> [Exercise goal] Go to the line that contains "everywhere.inRole r = true := rfl" and extract it along with every line after it, exactly, through the end of the data below.

> [Stored data entries]
-- ==== Sys2Proof/Laws/Ops.lean ====
section
/-!
SUPPORT. Laws/Ops.lean: for each shared operation one lemma that says what it does: the addressed buffers,
a host command refused or taken, a frame taken by a role's blocks, a notice raised, a frame offered, the
gate recomputed.
-/
namespace Sys2Proof.Machine

/-! ### The sizes and fixed times as numbers -/

theorem transmitDepth_eq : Config.transmitDepth = 8 := rfl
theorem segmentDepth_eq : Config.segmentDepth = 3 := rfl
theorem receiveDepth_eq : Config.receiveDepth = 8 := rfl
theorem noticeDepth_eq : Config.noticeDepth = 32 := rfl
theorem cacheDepth_eq : Config.cacheDepth = 8 := rfl
theorem fleetDepth_eq : Config.fleetDepth = 32 := rfl
theorem areaWords_eq : Config.areaWords = 384 := rfl
theorem contextLeast_eq : Config.contextLeast = 8 := rfl
theorem speedMost_eq : Config.speedMost = 250 := rfl
theorem allStations_eq : Config.allStations = 63 := rfl
theorem stationMost_eq : Config.stationMost = 60 := rfl
theorem listenPeriod_eq : Config.listenPeriod = 1000 := rfl
theorem collisionMost_eq : Config.collisionMost = 8 := rfl
theorem lagMost_eq : Config.lagMost = 5 := rfl
theorem pauseAllowance_eq : Config.pauseAllowance = 3 := rfl
theorem pressureSet_eq : Config.pressureSet = 6 := rfl
theorem pressureClear_eq : Config.pressureClear = 2 := rfl

/-! ### Addressed buffers: read after write, and the canonical form kept (log 21) -/

section Stores
variable {α : Type} [DecidableEq α] {d : α}

/-- Every address of a buffer above `lo` is above `lo`. -/
theorem storeAbove_lt {lo : Option Nat} {m : Store α} (h : storeAbove d lo m = true) {k : Nat} {v : α}
    (hm : (k, v) ∈ m) : ∀ l ∈ lo, l < k := by
  induction m generalizing lo with
  | nil => cases hm
  | cons x rest ih =>
    obtain ⟨k', v'⟩ := x
    simp only [storeAbove, Bool.and_eq_true, decide_eq_true_eq] at h
    rcases List.mem_cons.1 hm with e | hr
    · cases e; exact h.1.1
    · intro l hl
      exact lt_trans (h.1.1 l hl) (ih h.2 hr k' rfl)

/-- A canonical buffer holds no entry for an address below its first. -/
theorem storeRead_low {m : Store α} {k a : Nat} (h : storeAbove d (some k) m = true) (ha : a ≤ k) :
    storeRead d m a = d := by
  induction m generalizing k with
  | nil => rfl
  | cons x rest ih =>
    obtain ⟨k', v'⟩ := x
    simp only [storeAbove, Bool.and_eq_true, decide_eq_true_eq] at h
    have hk : k < k' := h.1.1 k rfl
    simp only [storeRead]
    rw [if_neg (by omega)]
    exact ih h.2 (by omega)

/-- What a write leaves to be read, at every address. -/
theorem storeRead_write {m : Store α} (h : storeWf d m = true) (a b : Nat) (v : α) :
    storeRead d (storeWrite d a v m) b = if b = a then v else storeRead d m b := by
  unfold storeWf at h
  generalize none = lo at h
  induction m generalizing lo with
  | nil =>
    simp only [storeWrite, storeRead]
    split
    · next hv => simp [storeRead, hv]
    · simp only [storeRead]; split
      · next e => simp [e]
      · next e => rw [if_neg (fun e' => e e'.symm)]
  | cons x rest ih =>
    obtain ⟨k, w⟩ := x
    simp only [storeAbove, Bool.and_eq_true, decide_eq_true_eq] at h
    simp only [storeWrite]
    by_cases h1 : a < k
    · simp only [h1, if_true]
      by_cases hv : v = d
      · simp only [hv, if_true]
        by_cases hb : b = a
        · subst hb
          simp only [if_true, storeRead]
          rw [if_neg (by omega)]
          exact storeRead_low h.2 (by omega)
        · simp [hb]
      · simp only [hv, if_false, storeRead]
        by_cases hb : b = a
        · subst hb; simp
        · simp [hb, Ne.symm hb]
    · simp only [h1, if_false]
      by_cases h2 : a = k
      · subst h2
        simp only [if_true]
        by_cases hv : v = d
        · simp only [hv, if_true, storeRead]
          by_cases hb : b = a
          · subst hb; simp [storeRead_low h.2 (le_refl _)]
          · simp [hb, Ne.symm hb]
        · simp only [hv, if_false, storeRead]
          by_cases hb : b = a
          · subst hb; simp
          · simp [hb, Ne.symm hb]
      · simp only [h2, if_false, storeRead]
        by_cases hb : k = b
        · subst hb; simp [Ne.symm h2]
        · simp only [hb, if_false]; exact ih (some k) h.2

/-- A write below nothing of the buffer keeps the canonical form. -/
theorem storeAbove_write {m : Store α} {lo : Option Nat} (h : storeAbove d lo m = true) (a : Nat) (v : α)
    (ha : ∀ l ∈ lo, l < a) : storeAbove d lo (storeWrite d a v m) = true := by
  induction m generalizing lo with
  | nil =>
    simp only [storeWrite]; split
    · rfl
    · next hv => simp [storeAbove, hv]; exact ha
  | cons x rest ih =>
    obtain ⟨k, w⟩ := x
    have h' := h
    simp only [storeAbove, Bool.and_eq_true, decide_eq_true_eq] at h
    simp only [storeWrite]
    by_cases h1 : a < k
    · simp only [h1, if_true]; split
      · exact h'
      · next hv =>
        simp only [storeAbove, Bool.and_eq_true, decide_eq_true_eq]
        exact ⟨⟨ha, hv⟩, ⟨by simpa using h1, h.1.2⟩, h.2⟩
    · simp only [h1, if_false]
      by_cases h2 : a = k
      · subst h2
        simp only [if_true]; split
        · cases rest with
          | nil => rfl
          | cons y ys =>
            obtain ⟨k2, w2⟩ := y
            have h3 := h.2
            simp only [storeAbove, Bool.and_eq_true, decide_eq_true_eq] at h3 ⊢
            exact ⟨⟨fun l hl => lt_trans (ha l hl) (h3.1.1 a rfl), h3.1.2⟩, h3.2⟩
        · next hv =>
          simp only [storeAbove, Bool.and_eq_true, decide_eq_true_eq]
          exact ⟨⟨h.1.1, hv⟩, h.2⟩
      · simp only [h2, if_false]
        simp only [storeAbove, Bool.and_eq_true, decide_eq_true_eq]
        exact ⟨h.1, ih h.2 (by simp; omega)⟩

/-- A write keeps the canonical form. -/
theorem storeWf_write {m : Store α} (h : storeWf d m = true) (a : Nat) (v : α) :
    storeWf d (storeWrite d a v m) = true :=
  storeAbove_write h a v (by simp)

/-- Words written in a row keep the canonical form. -/
theorem storeWf_writeList {m : Store α} (h : storeWf d m = true) (a : Nat) (vs : List α) :
    storeWf d (storeWriteList d a vs m) = true := by
  induction vs generalizing a m with
  | nil => exact h
  | cons v rest ih => exact ih (storeWf_write h a v) (a + 1)

/-- What words written in a row leave to be read. -/
theorem storeRead_writeList {m : Store α} (h : storeWf d m = true) (a b : Nat) (vs : List α) :
    storeRead d (storeWriteList d a vs m) b
      = if a ≤ b ∧ b < a + vs.length then vs.getD (b - a) d else storeRead d m b := by
  induction vs generalizing a m with
  | nil => simp [storeWriteList]
  | cons v rest ih =>
    simp only [storeWriteList]
    rw [ih (storeWf_write h a v), storeRead_write h]
    simp only [List.length_cons]
    by_cases e : b = a
    · subst e; simp
    · by_cases h1 : a + 1 ≤ b ∧ b < a + 1 + rest.length
      · rw [if_pos h1, if_pos (by omega), show b - a = (b - (a + 1)) + 1 by omega]; rfl
      · rw [if_neg h1, if_neg e, if_neg (by omega)]

@[simp] theorem storeWf_nil : storeWf d ([] : Store α) = true := rfl

end Stores

/-- The buffers of the reset state stand in their canonical form. -/
theorem reset_storesCanonical : StoresCanonical State.reset where
  table := rfl
  areas := fun c h => by cases h

/-! ### The shared checks and a host command (R183 to R188) -/

theorem hostCommand_refused {a : Availability} {long : Bool} {seat : Option Nat} {s : State}
    {code : ResponseCode} (h : sharedCheck a long seat s = some code) (body : State → Answer) :
    hostCommand a long seat body s = s.commandTaken.respond code [] := by
  simp [hostCommand, h]

theorem hostCommand_taken {a : Availability} {long : Bool} {seat : Option Nat} {s : State}
    (h : sharedCheck a long seat s = none) (body : State → Answer) :
    hostCommand a long seat body s = finish (body s.commandTaken) := by
  simp [hostCommand, h]

/-- The checks pass exactly when the bytes are there, the state and the role suit, and the seat index is
in range. -/
theorem sharedCheck_none {a : Availability} {long : Bool} {seat : Option Nat} {s : State} :
    sharedCheck a long seat s = none ↔
      long = true ∧ a.inState s.station = true ∧ a.inRole s.role = true ∧ ∀ i, seat = some i → i ≤ 3 := by
  unfold sharedCheck
  cases long <;> cases a.inState s.station <;> cases a.inRole s.role <;> cases seat <;> simp

@[simp] theorem everywhere_inState (st : StationState) : everywhere.inState st = true := by
  cases st <;> rfl

@[simp] theorem everywhere_inRole (r : Role) : everywhere.inRole r = true := rfl

@[simp] theorem setupOnly_inRole (r : Role) : setupOnly.inRole r = true := rfl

> [Answer space]
@[simp] theorem everywhere_inRole (r : Role) : everywhere.inRole r = true := rfl

@[simp] theorem setupOnly_inRole (r : Role) : setupOnly.inRole r = true := rfl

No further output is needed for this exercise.